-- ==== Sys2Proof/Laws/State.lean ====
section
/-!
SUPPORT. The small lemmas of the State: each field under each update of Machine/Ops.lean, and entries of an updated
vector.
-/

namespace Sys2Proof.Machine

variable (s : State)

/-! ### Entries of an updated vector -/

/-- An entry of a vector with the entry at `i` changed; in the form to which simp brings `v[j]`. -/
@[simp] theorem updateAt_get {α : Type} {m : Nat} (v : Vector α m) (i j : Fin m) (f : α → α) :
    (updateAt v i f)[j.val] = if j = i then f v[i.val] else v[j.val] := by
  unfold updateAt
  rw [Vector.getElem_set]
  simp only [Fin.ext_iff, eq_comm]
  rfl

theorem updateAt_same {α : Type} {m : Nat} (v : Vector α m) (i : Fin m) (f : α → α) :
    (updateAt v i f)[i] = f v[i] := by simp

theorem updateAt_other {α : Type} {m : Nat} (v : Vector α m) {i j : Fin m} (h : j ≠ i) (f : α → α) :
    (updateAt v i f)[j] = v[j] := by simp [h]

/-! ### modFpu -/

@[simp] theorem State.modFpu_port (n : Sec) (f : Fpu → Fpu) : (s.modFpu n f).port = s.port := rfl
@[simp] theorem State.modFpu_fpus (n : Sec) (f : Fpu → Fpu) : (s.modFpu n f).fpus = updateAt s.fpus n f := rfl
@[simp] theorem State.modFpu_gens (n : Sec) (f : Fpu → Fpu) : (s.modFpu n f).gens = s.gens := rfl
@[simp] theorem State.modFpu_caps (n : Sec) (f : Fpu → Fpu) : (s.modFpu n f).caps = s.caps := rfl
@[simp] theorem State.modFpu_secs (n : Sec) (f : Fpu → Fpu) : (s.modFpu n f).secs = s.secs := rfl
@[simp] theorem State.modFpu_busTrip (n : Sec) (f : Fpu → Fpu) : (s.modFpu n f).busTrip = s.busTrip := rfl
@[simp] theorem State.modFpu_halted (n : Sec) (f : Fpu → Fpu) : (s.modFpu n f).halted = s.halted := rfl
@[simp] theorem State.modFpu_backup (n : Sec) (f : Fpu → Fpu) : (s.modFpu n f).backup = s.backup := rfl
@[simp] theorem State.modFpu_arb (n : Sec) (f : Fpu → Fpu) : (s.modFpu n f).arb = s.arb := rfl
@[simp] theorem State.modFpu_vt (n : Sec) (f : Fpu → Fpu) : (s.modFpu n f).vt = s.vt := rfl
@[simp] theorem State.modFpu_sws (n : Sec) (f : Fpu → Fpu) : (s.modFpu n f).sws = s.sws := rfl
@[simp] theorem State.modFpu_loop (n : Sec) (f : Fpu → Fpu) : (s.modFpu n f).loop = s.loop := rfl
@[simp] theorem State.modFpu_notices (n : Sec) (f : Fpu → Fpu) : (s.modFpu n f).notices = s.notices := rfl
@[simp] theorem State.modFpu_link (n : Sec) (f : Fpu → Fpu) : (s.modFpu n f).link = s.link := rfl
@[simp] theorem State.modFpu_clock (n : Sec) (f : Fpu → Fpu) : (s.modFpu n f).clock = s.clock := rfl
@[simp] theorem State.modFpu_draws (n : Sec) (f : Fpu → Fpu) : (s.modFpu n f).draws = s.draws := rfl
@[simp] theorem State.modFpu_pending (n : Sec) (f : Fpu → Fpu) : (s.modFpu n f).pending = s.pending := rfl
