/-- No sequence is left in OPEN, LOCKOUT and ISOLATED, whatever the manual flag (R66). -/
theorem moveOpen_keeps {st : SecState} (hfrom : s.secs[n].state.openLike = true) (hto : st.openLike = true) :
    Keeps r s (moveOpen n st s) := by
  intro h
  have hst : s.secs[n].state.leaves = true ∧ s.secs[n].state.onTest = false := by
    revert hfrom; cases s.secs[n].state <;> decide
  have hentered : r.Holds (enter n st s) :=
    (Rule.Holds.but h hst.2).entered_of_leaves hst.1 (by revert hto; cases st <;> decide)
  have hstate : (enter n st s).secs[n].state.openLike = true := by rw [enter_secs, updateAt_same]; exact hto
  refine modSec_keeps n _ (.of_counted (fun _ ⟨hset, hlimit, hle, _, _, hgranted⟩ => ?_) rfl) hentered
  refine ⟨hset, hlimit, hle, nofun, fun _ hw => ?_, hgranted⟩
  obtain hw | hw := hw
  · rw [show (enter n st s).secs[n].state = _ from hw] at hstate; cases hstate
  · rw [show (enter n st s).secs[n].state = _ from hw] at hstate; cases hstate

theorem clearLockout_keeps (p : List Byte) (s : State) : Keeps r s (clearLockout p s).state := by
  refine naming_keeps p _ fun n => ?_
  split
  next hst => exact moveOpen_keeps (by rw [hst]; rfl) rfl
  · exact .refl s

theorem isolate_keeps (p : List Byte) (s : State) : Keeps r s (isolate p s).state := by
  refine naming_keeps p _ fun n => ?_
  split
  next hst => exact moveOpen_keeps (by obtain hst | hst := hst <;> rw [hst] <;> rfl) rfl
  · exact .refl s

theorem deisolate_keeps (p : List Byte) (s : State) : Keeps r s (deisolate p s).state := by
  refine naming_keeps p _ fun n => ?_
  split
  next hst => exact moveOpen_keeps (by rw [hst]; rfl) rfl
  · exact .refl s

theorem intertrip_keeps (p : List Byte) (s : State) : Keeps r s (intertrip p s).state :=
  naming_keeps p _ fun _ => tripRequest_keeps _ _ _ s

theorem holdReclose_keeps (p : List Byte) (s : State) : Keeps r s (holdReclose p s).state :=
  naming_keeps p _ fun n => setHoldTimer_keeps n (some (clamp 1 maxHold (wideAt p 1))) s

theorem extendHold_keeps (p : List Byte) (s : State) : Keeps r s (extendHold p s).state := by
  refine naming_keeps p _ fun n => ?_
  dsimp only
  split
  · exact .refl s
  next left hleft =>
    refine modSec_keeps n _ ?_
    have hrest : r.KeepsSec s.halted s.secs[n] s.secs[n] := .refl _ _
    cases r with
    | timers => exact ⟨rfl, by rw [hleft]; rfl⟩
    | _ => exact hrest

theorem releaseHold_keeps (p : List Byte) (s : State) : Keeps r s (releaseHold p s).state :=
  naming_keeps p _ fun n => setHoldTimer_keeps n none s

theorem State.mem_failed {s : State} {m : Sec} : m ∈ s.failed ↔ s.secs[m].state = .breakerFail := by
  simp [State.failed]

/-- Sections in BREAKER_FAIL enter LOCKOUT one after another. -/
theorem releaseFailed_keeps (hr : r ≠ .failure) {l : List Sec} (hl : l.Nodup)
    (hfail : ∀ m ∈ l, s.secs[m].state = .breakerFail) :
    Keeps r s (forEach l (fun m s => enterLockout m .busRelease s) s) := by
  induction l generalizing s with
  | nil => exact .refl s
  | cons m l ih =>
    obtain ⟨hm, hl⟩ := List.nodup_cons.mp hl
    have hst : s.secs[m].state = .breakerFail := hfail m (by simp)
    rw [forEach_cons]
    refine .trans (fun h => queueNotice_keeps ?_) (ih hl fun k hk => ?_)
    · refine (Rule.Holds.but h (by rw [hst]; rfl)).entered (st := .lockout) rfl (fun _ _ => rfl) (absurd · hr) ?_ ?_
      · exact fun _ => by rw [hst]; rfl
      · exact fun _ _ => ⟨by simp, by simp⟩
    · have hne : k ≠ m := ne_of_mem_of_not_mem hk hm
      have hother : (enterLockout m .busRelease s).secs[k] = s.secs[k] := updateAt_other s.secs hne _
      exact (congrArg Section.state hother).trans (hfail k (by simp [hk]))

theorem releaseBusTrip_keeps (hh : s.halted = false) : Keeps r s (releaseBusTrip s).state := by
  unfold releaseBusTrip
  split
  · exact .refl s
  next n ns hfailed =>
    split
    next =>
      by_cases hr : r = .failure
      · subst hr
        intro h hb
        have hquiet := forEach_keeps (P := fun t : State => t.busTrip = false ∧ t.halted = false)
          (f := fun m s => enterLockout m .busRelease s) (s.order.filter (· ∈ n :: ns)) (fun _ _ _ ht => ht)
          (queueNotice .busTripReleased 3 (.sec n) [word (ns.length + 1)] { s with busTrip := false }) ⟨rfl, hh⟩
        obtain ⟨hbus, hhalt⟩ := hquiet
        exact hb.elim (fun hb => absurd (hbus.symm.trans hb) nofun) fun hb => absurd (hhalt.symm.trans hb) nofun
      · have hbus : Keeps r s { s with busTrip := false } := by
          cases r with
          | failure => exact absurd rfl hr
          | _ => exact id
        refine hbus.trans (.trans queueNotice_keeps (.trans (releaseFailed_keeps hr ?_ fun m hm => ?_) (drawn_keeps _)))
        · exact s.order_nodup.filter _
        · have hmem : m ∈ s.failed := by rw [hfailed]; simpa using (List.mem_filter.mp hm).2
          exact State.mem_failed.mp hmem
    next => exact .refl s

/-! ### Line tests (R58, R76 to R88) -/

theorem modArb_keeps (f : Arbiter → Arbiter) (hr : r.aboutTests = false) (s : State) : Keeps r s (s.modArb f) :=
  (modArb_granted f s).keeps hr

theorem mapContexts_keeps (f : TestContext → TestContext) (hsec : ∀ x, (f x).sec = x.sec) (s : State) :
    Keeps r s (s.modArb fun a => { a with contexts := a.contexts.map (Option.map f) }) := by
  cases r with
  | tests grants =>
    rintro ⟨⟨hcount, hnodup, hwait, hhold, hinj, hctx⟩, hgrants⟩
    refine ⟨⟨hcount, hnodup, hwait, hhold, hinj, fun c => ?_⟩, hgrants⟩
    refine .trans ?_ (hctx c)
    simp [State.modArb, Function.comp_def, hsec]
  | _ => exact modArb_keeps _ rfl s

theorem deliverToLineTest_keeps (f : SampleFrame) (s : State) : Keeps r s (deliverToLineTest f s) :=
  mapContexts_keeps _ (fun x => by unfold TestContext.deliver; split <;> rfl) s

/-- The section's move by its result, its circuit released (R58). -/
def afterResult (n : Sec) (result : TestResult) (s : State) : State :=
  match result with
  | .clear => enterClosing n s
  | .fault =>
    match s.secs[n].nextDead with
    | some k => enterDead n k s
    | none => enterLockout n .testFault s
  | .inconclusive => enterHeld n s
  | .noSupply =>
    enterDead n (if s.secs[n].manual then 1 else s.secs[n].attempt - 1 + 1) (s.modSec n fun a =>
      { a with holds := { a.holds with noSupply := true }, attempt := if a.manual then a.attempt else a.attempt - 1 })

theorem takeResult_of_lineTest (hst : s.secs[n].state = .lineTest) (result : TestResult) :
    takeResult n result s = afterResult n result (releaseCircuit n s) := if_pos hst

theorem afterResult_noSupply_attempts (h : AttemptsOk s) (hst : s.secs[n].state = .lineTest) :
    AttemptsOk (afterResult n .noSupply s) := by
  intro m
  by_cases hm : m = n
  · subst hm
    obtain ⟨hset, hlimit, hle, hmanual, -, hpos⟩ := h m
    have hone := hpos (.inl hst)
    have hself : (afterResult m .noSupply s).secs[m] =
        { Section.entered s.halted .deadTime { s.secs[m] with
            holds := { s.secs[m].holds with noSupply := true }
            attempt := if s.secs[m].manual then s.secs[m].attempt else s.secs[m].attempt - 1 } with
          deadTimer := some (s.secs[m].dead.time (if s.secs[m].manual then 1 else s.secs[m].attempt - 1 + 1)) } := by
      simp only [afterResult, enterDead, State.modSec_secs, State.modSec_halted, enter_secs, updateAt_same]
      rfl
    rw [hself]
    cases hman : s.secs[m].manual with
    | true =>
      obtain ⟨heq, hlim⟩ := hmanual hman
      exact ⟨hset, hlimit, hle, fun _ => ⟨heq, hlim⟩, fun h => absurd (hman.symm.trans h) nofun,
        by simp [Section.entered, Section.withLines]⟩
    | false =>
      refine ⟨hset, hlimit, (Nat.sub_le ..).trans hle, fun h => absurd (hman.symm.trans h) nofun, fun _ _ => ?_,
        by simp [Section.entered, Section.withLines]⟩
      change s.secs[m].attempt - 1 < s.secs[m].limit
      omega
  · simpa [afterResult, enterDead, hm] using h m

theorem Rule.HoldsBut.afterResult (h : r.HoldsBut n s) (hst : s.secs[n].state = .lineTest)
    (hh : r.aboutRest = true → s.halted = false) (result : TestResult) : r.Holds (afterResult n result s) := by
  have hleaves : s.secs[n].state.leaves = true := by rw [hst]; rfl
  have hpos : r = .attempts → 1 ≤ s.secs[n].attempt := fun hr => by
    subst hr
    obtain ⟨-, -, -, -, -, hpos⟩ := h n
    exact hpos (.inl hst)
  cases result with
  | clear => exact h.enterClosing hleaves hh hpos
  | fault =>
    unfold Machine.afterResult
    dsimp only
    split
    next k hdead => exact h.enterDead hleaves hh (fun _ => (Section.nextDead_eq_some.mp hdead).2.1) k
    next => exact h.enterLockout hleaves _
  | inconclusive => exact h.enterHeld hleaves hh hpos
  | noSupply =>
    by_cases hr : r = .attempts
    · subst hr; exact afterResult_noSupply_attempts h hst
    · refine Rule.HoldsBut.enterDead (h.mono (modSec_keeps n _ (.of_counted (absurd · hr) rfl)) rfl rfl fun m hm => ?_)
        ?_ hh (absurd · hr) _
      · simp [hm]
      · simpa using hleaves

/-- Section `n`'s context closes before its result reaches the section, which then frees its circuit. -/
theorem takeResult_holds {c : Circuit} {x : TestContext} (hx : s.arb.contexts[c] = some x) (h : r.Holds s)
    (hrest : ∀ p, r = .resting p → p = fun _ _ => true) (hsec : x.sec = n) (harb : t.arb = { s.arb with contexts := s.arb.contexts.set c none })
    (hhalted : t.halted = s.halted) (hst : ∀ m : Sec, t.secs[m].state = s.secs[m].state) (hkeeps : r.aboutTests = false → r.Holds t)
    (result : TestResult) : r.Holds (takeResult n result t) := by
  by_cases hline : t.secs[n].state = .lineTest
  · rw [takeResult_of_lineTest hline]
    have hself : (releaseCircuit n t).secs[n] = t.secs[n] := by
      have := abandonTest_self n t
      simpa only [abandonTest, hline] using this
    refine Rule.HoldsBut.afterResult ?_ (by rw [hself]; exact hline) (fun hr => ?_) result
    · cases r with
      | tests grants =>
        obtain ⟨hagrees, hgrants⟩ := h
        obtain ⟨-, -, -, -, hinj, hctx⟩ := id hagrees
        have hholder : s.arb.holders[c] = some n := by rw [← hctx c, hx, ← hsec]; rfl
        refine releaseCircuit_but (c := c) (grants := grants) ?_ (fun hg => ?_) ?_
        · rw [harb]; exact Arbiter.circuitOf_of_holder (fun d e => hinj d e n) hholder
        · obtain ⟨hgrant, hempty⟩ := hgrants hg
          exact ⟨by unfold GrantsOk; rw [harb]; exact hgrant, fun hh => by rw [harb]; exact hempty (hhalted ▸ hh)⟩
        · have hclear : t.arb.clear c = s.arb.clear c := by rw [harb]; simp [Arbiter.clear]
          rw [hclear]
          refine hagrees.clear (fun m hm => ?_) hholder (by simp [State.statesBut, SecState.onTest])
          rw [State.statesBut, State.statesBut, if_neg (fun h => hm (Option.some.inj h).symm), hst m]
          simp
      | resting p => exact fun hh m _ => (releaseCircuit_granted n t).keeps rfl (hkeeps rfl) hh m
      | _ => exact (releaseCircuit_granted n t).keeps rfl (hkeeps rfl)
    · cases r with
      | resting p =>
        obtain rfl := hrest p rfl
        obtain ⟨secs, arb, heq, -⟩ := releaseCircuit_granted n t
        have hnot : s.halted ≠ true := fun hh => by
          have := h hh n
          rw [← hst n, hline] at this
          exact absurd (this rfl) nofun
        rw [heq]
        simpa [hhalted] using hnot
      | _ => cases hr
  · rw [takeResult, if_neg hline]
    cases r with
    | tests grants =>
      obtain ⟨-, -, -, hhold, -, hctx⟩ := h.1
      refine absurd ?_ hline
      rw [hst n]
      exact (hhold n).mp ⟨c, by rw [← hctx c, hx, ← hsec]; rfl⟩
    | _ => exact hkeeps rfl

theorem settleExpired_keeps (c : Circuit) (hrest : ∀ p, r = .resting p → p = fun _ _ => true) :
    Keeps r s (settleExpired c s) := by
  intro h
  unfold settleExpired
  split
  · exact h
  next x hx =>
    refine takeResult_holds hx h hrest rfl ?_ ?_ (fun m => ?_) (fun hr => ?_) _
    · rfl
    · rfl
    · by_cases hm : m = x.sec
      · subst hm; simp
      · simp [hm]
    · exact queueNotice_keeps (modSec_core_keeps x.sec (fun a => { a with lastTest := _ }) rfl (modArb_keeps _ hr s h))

------------

Exercise prompt: In the listing above, locate the line with "cons m l ih =>" and the line with "(f := fun m", then extract exactly those lines and every line between them, and nothing more.

Written reply:
  | cons m l ih =>
    obtain ⟨hm, hl⟩ := List.nodup_cons.mp hl
    have hst : s.secs[m].state = .breakerFail := hfail m (by simp)
    rw [forEach_cons]
    refine .trans (fun h => queueNotice_keeps ?_) (ih hl fun k hk => ?_)
    · refine (Rule.Holds.but h (by rw [hst]; rfl)).entered (st := .lockout) rfl (fun _ _ => rfl) (absurd · hr) ?_ ?_
      · exact fun _ => by rw [hst]; rfl
      · exact fun _ _ => ⟨by simp, by simp⟩
    · have hne : k ≠ m := ne_of_mem_of_not_mem hk hm
      have hother : (enterLockout m .busRelease s).secs[k] = s.secs[k] := updateAt_other s.secs hne _
      exact (congrArg Section.state hother).trans (hfail k (by simp [hk]))

theorem releaseBusTrip_keeps (hh : s.halted = false) : Keeps r s (releaseBusTrip s).state := by
  unfold releaseBusTrip
  split
  · exact .refl s
  next n ns hfailed =>
    split
    next =>
      by_cases hr : r = .failure
      · subst hr
        intro h hb
        have hquiet := forEach_keeps (P := fun t : State => t.busTrip = false ∧ t.halted = false)
          (f := fun m s => enterLockout m .busRelease s) (s.order.filter (· ∈ n :: ns)) (fun _ _ _ ht => ht)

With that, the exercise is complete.